Find the line containing "def guarded (w" in the records below. Copy exactly that line and each one after it, ending at the line containing "def siWord (major", and nothing more.
★ ★ ★ ★ ★
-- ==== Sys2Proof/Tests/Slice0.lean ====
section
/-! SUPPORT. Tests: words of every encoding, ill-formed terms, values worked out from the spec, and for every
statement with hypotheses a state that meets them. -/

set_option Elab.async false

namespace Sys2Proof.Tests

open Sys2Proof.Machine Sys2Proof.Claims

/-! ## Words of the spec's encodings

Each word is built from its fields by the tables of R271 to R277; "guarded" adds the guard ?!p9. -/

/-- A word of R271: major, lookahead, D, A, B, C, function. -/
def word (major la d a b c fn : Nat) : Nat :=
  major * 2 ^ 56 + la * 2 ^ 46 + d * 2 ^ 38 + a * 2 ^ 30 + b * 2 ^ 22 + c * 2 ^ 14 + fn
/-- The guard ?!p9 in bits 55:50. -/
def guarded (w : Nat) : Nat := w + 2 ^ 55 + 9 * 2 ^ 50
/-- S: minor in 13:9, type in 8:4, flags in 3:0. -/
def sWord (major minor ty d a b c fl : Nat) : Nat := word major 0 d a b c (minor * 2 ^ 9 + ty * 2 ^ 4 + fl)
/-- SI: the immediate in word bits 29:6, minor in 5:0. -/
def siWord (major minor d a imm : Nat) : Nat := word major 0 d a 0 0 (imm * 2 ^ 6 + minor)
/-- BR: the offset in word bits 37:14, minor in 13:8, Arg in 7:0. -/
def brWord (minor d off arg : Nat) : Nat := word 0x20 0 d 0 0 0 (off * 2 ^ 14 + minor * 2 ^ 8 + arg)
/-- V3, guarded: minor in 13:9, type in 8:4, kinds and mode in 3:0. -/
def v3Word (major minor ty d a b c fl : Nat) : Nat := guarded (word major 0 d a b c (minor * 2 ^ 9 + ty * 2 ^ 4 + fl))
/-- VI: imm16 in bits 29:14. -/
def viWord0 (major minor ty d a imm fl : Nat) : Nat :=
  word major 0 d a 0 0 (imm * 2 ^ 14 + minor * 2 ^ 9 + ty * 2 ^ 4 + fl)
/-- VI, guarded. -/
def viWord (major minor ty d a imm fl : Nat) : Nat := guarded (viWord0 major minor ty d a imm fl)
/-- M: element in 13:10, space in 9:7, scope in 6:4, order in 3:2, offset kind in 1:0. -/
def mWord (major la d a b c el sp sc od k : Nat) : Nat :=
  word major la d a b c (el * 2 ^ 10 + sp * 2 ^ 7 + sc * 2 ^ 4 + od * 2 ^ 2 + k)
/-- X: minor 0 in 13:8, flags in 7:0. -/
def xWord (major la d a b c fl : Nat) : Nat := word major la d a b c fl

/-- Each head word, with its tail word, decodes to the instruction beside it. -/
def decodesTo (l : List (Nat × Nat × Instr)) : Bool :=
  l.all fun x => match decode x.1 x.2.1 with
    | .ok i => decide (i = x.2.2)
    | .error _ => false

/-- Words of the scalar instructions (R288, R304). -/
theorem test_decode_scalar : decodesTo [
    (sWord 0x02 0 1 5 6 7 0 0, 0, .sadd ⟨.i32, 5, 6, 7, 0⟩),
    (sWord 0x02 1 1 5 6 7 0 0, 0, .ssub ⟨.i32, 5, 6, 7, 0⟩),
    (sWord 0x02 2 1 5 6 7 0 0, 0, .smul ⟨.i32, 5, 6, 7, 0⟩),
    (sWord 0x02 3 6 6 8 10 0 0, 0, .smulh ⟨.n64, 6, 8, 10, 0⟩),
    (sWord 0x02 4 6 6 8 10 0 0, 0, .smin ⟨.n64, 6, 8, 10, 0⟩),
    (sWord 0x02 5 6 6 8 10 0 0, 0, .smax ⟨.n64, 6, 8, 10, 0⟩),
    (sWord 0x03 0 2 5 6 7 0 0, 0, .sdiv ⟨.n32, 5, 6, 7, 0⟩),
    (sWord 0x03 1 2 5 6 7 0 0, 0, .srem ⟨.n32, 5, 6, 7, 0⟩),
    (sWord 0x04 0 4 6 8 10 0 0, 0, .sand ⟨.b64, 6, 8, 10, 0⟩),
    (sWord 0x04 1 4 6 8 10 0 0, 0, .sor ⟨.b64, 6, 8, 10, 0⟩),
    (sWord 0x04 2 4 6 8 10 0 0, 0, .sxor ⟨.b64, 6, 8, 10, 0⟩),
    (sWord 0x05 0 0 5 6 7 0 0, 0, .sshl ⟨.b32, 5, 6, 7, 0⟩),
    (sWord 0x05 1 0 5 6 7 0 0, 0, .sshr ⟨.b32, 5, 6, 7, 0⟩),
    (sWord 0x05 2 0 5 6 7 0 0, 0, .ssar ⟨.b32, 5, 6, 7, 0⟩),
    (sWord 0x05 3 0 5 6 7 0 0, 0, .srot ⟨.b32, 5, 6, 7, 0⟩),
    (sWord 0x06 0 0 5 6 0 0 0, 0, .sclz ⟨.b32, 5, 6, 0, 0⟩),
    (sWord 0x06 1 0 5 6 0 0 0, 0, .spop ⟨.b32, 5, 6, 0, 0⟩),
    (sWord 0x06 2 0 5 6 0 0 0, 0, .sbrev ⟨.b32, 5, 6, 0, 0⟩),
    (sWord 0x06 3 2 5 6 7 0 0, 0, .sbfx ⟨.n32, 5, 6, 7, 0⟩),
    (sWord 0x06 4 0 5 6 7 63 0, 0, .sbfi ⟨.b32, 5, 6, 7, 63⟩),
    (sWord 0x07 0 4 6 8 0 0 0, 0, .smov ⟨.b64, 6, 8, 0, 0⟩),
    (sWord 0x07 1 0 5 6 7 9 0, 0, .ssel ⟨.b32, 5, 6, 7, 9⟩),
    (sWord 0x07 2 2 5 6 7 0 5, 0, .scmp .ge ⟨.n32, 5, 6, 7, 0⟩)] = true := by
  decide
★ ★ ★ ★ ★
### Solution for this problem
def guarded (w : Nat) : Nat := w + 2 ^ 55 + 9 * 2 ^ 50
/-- S: minor in 13:9, type in 8:4, flags in 3:0. -/
def sWord (major minor ty d a b c fl : Nat) : Nat := word major 0 d a b c (minor * 2 ^ 9 + ty * 2 ^ 4 + fl)
/-- SI: the immediate in word bits 29:6, minor in 5:0. -/
def siWord (major minor d a imm : Nat) : Nat := word major 0 d a 0 0 (imm * 2 ^ 6 + minor)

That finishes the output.